(Collected data entries)
/-- A write of W_CFG. -/
def Block.writeWcfg (s : Block) (w : Nat) (v : Word) : Block :=
  if bitsOf v 17 16 = 3 ∨ !owlInputOk (bitsOf v 11 0) then s.put Reg.OWL_STATUS_CFG_IGNORED_SEEN 1
  else
    let old := s.reg (Reg.W_CFG w)
    let c := s.owlClass w
    let s := s.writeFields (Reg.W_CFG w) v
    if bitsOf old 15 0 ≠ bitsOf v 15 0 then
      let s := s.suspend w (s.now + 40)
      (s.setBit (Reg.OWL_ABOVE (w / 32)) (w % 32) false).setBit (Reg.OWL_BELOW (w / 32)) (w % 32) false
    else if bitsOf old 17 16 = bitsOf v 17 16 then s
    else if bitsOf v 17 16 = 0 ∨ bitsOf old 17 16 = 0 then
      let s := s.setOwlWin w { s.owlWin w with known := false, since := none }
      (s.setBit (Reg.OWL_ABOVE (w / 32)) (w % 32) false).setBit (Reg.OWL_BELOW (w / 32)) (w % 32) false
    else s.setOwlWin w { s.owlWin w with since := if s.trips w c then some s.now else none }

/-- W_CFG_WRITE. -/
def doWCfgWrite (w : Nat) (v : Word) (s : Block) : Block := if s.writable (Reg.W_CFG w) then s.writeWcfg w v else s

/-- A write of W_THR. -/
def Block.writeWthr (s : Block) (w : Nat) (v : Word) : Block :=
  if signed 10 (bitsOf v 25 16) < signed 10 (bitsOf v 9 0) then s.put Reg.OWL_STATUS_CFG_IGNORED_SEEN 1
  else
    let old := s.reg (Reg.W_THR w)
    let s := s.writeFields (Reg.W_THR w) v
    if old = s.reg (Reg.W_THR w) then s
    else
      let s := s.suspend w (s.now + 40)
      (s.setBit (Reg.OWL_ABOVE (w / 32)) (w % 32) false).setBit (Reg.OWL_BELOW (w / 32)) (w % 32) false

/-- W_THR_WRITE. -/
def doWThrWrite (w : Nat) (v : Word) (s : Block) : Block := if s.writable (Reg.W_THR w) then s.writeWthr w v else s

/-- The guard arm of window `w`. -/
def Block.armGuard (s : Block) (w : Nat) (b : Bool) : Block := s.setBit (Reg.OWL_GARM (w / 32)) (w % 32) b

/-- A write of OWL_GCMD: 1 ARM, 2 DISARM. -/
def Block.writeGcmd (s : Block) (v : Word) : Block :=
  match bitsOf v 9 8 with
  | 1 => s.armGuard (bitsOf v 7 0) true
  | 2 => s.armGuard (bitsOf v 7 0) false
  | _ => s

/-- OWL_ARM and OWL_DISARM. -/
def doOwlArm (w : Nat) (s : Block) : Block := if s.writable Reg.OWL_GCMD then s.armGuard w true else s
def doOwlDisarm (w : Nat) (s : Block) : Block := if s.writable Reg.OWL_GCMD then s.armGuard w false else s

/-- Queued guards of a window are discarded with code 15, as R226 discards heads (R307). -/
def Block.dropGuards (s : Block) (w : Nat) : Block :=
  s.each trunkList (fun s t =>
    let q := s.queue t 0
    let mine : Txn → Bool := fun x => x.owner == .guard w
    if !q.any mine then s
    else
      let s := (s.setQueue t 0 (q.filter (fun x => !mine x))).bump (Reg.WH_CNT_MASK_DROPS t) 1
      s.setOwlWin w { s.owlWin w with wstat := withBits (s.owlWin w).wstat 5 2 15 })

/-- Domain OWL`d` loses power: its windows are suspended and their queued guards discarded (R315). -/
def Block.owlDown (s : Block) (d : Nat) : Block :=
  s.each ((List.range 64).map (fun i => 64 * d + i)) (fun s w => (s.suspend w 0).dropGuards w)

/-- Domain OWL`d` is powered up: its windows stay suspended for 2 µs (R305). -/
def Block.owlUp (s : Block) (d : Nat) : Block :=
  s.each ((List.range 64).map (fun i => 64 * d + i)) (fun s w => s.suspend w (s.now + 2000))

/-! Self-checks (R311–R313). -/

/-- A check of window `w` begins. -/
def Block.beginCheck (s : Block) (w kind : Nat) (code : Int) (visit : Bool) : Block :=
  let c : OwlCheck := { window := w, kind := kind, code := code, visit := visit, start := s.now, sampled := false }
  let s := (s.withOwl { s.owl with check := some c })
  let s := s.setOwlWin c.window { s.owlWin c.window with since := none }
  ((((s.setReg Reg.OWL_SCSTAT 0).put Reg.OWL_SCSTAT_BUSY 1).put Reg.OWL_SCSTAT_KIND c.kind).put Reg.OWL_SCSTAT_WINDOW c.window)

/-- A GO: refused for KIND 0 or 3, for a window that is off, or while a check runs; during a visit it waits. -/
def Block.requestCheck (s : Block) (v : Word) : Block :=
  let w := bitsOf v 7 0
  let kind := bitsOf v 9 8
  let busy := s.owl.check.isSome
  let inVisit := match s.owl.check with
    | some c => c.visit
    | none => false
  if kind = 0 ∨ kind = 3 ∨ s.owlMode w = 0 ∨ (busy ∧ !inVisit) ∨ s.owl.go.isSome then s.put Reg.OWL_STATUS_SC_REJECTED 1
  else if busy then (s.withOwl { s.owl with go := some v })
  else s.beginCheck w kind (signed 10 (bitsOf v 19 10)) false

/-- A write of OWL_SCREQ. -/
def Block.writeScreq (s : Block) (v : Word) : Block :=
  let s := s.writeFields Reg.OWL_SCREQ v
  if bitsOf v 31 31 = 1 then s.requestCheck v else s

/-- The running check has sampled its classes. -/
def Block.checkSampled (s : Block) (k : OwlCheck) : Block := s.withOwl { s.owl with check := some { k with sampled := true } }

/-- SELF_CHECK_TIE: the running TIE check samples class `c`, by the plain thresholds, in its cycle 25. Cycles are of 2 ns. -/
def doSelfCheckTie (c : Nat) (s : Block) : Block :=
  match s.owl.check with
  | some k =>
    if k.kind = 1 ∧ c ≠ 0 ∧ k.start + 50 ≤ s.now ∧ s.coreOn then (s.put Reg.OWL_SCSTAT_CLASS c).checkSampled k else s
  | none => s

/-- SELF_CHECK_SWAP: the running SWAP check has sampled the class of the exchanged wires in its cycle 25, and samples the
normal class in its cycle 50. -/
def doSelfCheckSwap (swapped normal : Nat) (s : Block) : Block :=
  match s.owl.check with
  | some k =>
    if k.kind = 2 ∧ swapped ≠ 0 ∧ normal ≠ 0 ∧ k.start + 100 ≤ s.now ∧ s.coreOn then
      ((s.put Reg.OWL_SCSTAT_CLASS swapped).put Reg.OWL_SCSTAT_CLASS_N normal).checkSampled k
    else s
  | none => s

/-- The class that a TIE level is expected to show; none within 4 LSB of a threshold (R312). -/
def expectedClass (lo hi code : Int) : Option Nat :=
  if (-4 ≤ code - lo ∧ code - lo ≤ 4) ∨ (-4 ≤ code - hi ∧ code - hi ≤ 4) then none
  else if code < lo then some BELOW
  else if hi < code then some ABOVE
  else some INSIDE

/-- A TIE result is judged. -/
def Block.judgeTie (s : Block) (k : OwlCheck) : Block :=
  match expectedClass (s.owlLo k.window) (s.owlHi k.window) k.code with
  | none => s.put Reg.OWL_SCSTAT_NA 1
  | some c =>
    if s.get Reg.OWL_SCSTAT_CLASS = c then s
    else
      let o := s.owlWin k.window
      let s := s.setOwlWin k.window { o with wcnt := withBits o.wcnt 23 16 (satAdd 8 (bitsOf o.wcnt 23 16) 1) }
      (s.put Reg.OWL_SCSTAT_DIFFER 1).put Reg.OWL_STATUS_SC_DIFFER_SEEN 1

/-- The windows that auto visits include, from `w` up, wrapping. -/
def Block.nextVisit (s : Block) (w : Nat) : Option Nat :=
  ((List.range 256).map (fun i => (w + i) % 256)).find? (fun w => s.flag (Reg.W_CFG_SC_AUTO w) && s.owlMode w != 0)

/-- The codes of a visit (R313). -/
def visitCodes (lo hi : Int) : List Int :=
  ([lo - 8] ++ (if 8 ≤ hi - lo then [(lo + hi) / 2] else []) ++ [hi + 8]).filter (fun c => decide (-512 ≤ c) && decide (c ≤ 511))

/-- The checks of a visit of window `w` begin. -/
def Block.visitWindow (s : Block) (w : Nat) : Block :=
  match visitCodes (s.owlLo w) (s.owlHi w) with
  | c :: rest => (s.withOwl { s.owl with rest := rest }).beginCheck w 1 c true
  | [] => s

/-- A visit begins with the window that NEXT names, or the next one included. -/
def Block.beginVisit (s : Block) : Block :=
  match s.nextVisit (s.get Reg.OWL_SCAUTO_NEXT) with
  | none => s.withOwl { s.owl with due := false }
  | some w =>
    ((s.withOwl { s.owl with due := false }).put Reg.OWL_SCAUTO_NEXT ((s.nextVisit ((w + 1) % 256)).getD w)).visitWindow w

/-- The time between visits, ns (Table 12.11). -/
def Block.visitPeriod (s : Block) : Nat := 1000 * max 1 (s.get Reg.OWL_SCAUTO_PERIOD)

/-- A write of OWL_SCAUTO; the first visit falls due one PERIOD after EN turns 1. -/
def Block.writeScauto (s : Block) (v : Word) : Block :=
  let was := s.flag Reg.OWL_SCAUTO_EN
  let s := s.writeFields Reg.OWL_SCAUTO v
  if was then s else s.withOwl { s.owl with visitAt := s.now }

/-- AUTO_VISIT: PERIOD µs have passed; a visit waits for a requested check that runs. -/
def doAutoVisit (s : Block) : Block :=
  let t := s.owl.visitAt + s.visitPeriod
  if !s.flag Reg.OWL_SCAUTO_EN ∨ !s.coreOn ∨ s.busySS 13 ∨ s.now < t then s
  else if s.owl.check.isSome then (s.withOwl { s.owl with due := true, visitAt := t })
  else (s.withOwl { s.owl with visitAt := t }).beginVisit

/-- What follows a check: the next of its visit, a GO that waits, or a visit that is due. -/
def Block.afterCheck (s : Block) (k : OwlCheck) : Block :=
  match s.owl.rest with
  | c :: rest => ((s.withOwl { s.owl with rest := rest })).beginCheck k.window 1 c true
  | [] =>
    match s.owl.go with
    | some v =>
      ((s.withOwl { s.owl with go := none })).beginCheck (bitsOf v 7 0) (bitsOf v 9 8) (signed 10 (bitsOf v 19 10)) false
    | none => if s.owl.due then s.beginVisit else s

/-- SELF_CHECK_END: the running check has sampled its classes and ends, a TIE check after 36 cycles, a SWAP check after 51; the
window's suspension by it ends with its class state as it was. -/
def doSelfCheckEnd (s : Block) : Block :=
  match s.owl.check with
  | none => s
  | some k =>
    if !k.sampled ∨ s.now < k.start + (if k.kind = 1 then 72 else 102) then s else
    let s := (s.withOwl { s.owl with check := none })
    let s := (s.put Reg.OWL_SCSTAT_DONE 1).put Reg.OWL_SCSTAT_BUSY 0
    let s := if k.kind = 1 then s.judgeTie k else s
    let o := s.owlWin k.window
    let s := if s.trips k.window (s.owlClass k.window) then s.setOwlWin k.window { o with since := some s.now } else s
    s.afterCheck k

/-! Indexed registers (R317). -/

/-- The window of agent `ag`'s OWL_WIDX and OWL_GIDX. -/
def Block.widx (s : Block) (ag : Nat) : Nat := bitsOf (s.reg (ownCopy ag Reg.OWL_WIDX)) 7 0
def Block.gidx (s : Block) (ag : Nat) : Nat := bitsOf (s.reg (ownCopy ag Reg.OWL_GIDX)) 7 0

/-- A write of OWL_WCNT sets the window's counts. -/
def Block.writeWcnt (s : Block) (w : Nat) (v : Word) : Block := s.setOwlWin w { s.owlWin w with wcnt := v }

▶ **TASK DESCRIPTION**:
Give back, word for word, only the lines above from the line holding "if k.kind = 1 ∧" to the line holding "threshold (R312). -/", both included.

▶ **WRITTEN SOLUTION**:
    if k.kind = 1 ∧ c ≠ 0 ∧ k.start + 50 ≤ s.now ∧ s.coreOn then (s.put Reg.OWL_SCSTAT_CLASS c).checkSampled k else s
  | none => s

/-- SELF_CHECK_SWAP: the running SWAP check has sampled the class of the exchanged wires in its cycle 25, and samples the
normal class in its cycle 50. -/
def doSelfCheckSwap (swapped normal : Nat) (s : Block) : Block :=
  match s.owl.check with
  | some k =>
    if k.kind = 2 ∧ swapped ≠ 0 ∧ normal ≠ 0 ∧ k.start + 100 ≤ s.now ∧ s.coreOn then
      ((s.put Reg.OWL_SCSTAT_CLASS swapped).put Reg.OWL_SCSTAT_CLASS_N normal).checkSampled k
    else s
  | none => s

/-- The class that a TIE level is expected to show; none within 4 LSB of a threshold (R312). -/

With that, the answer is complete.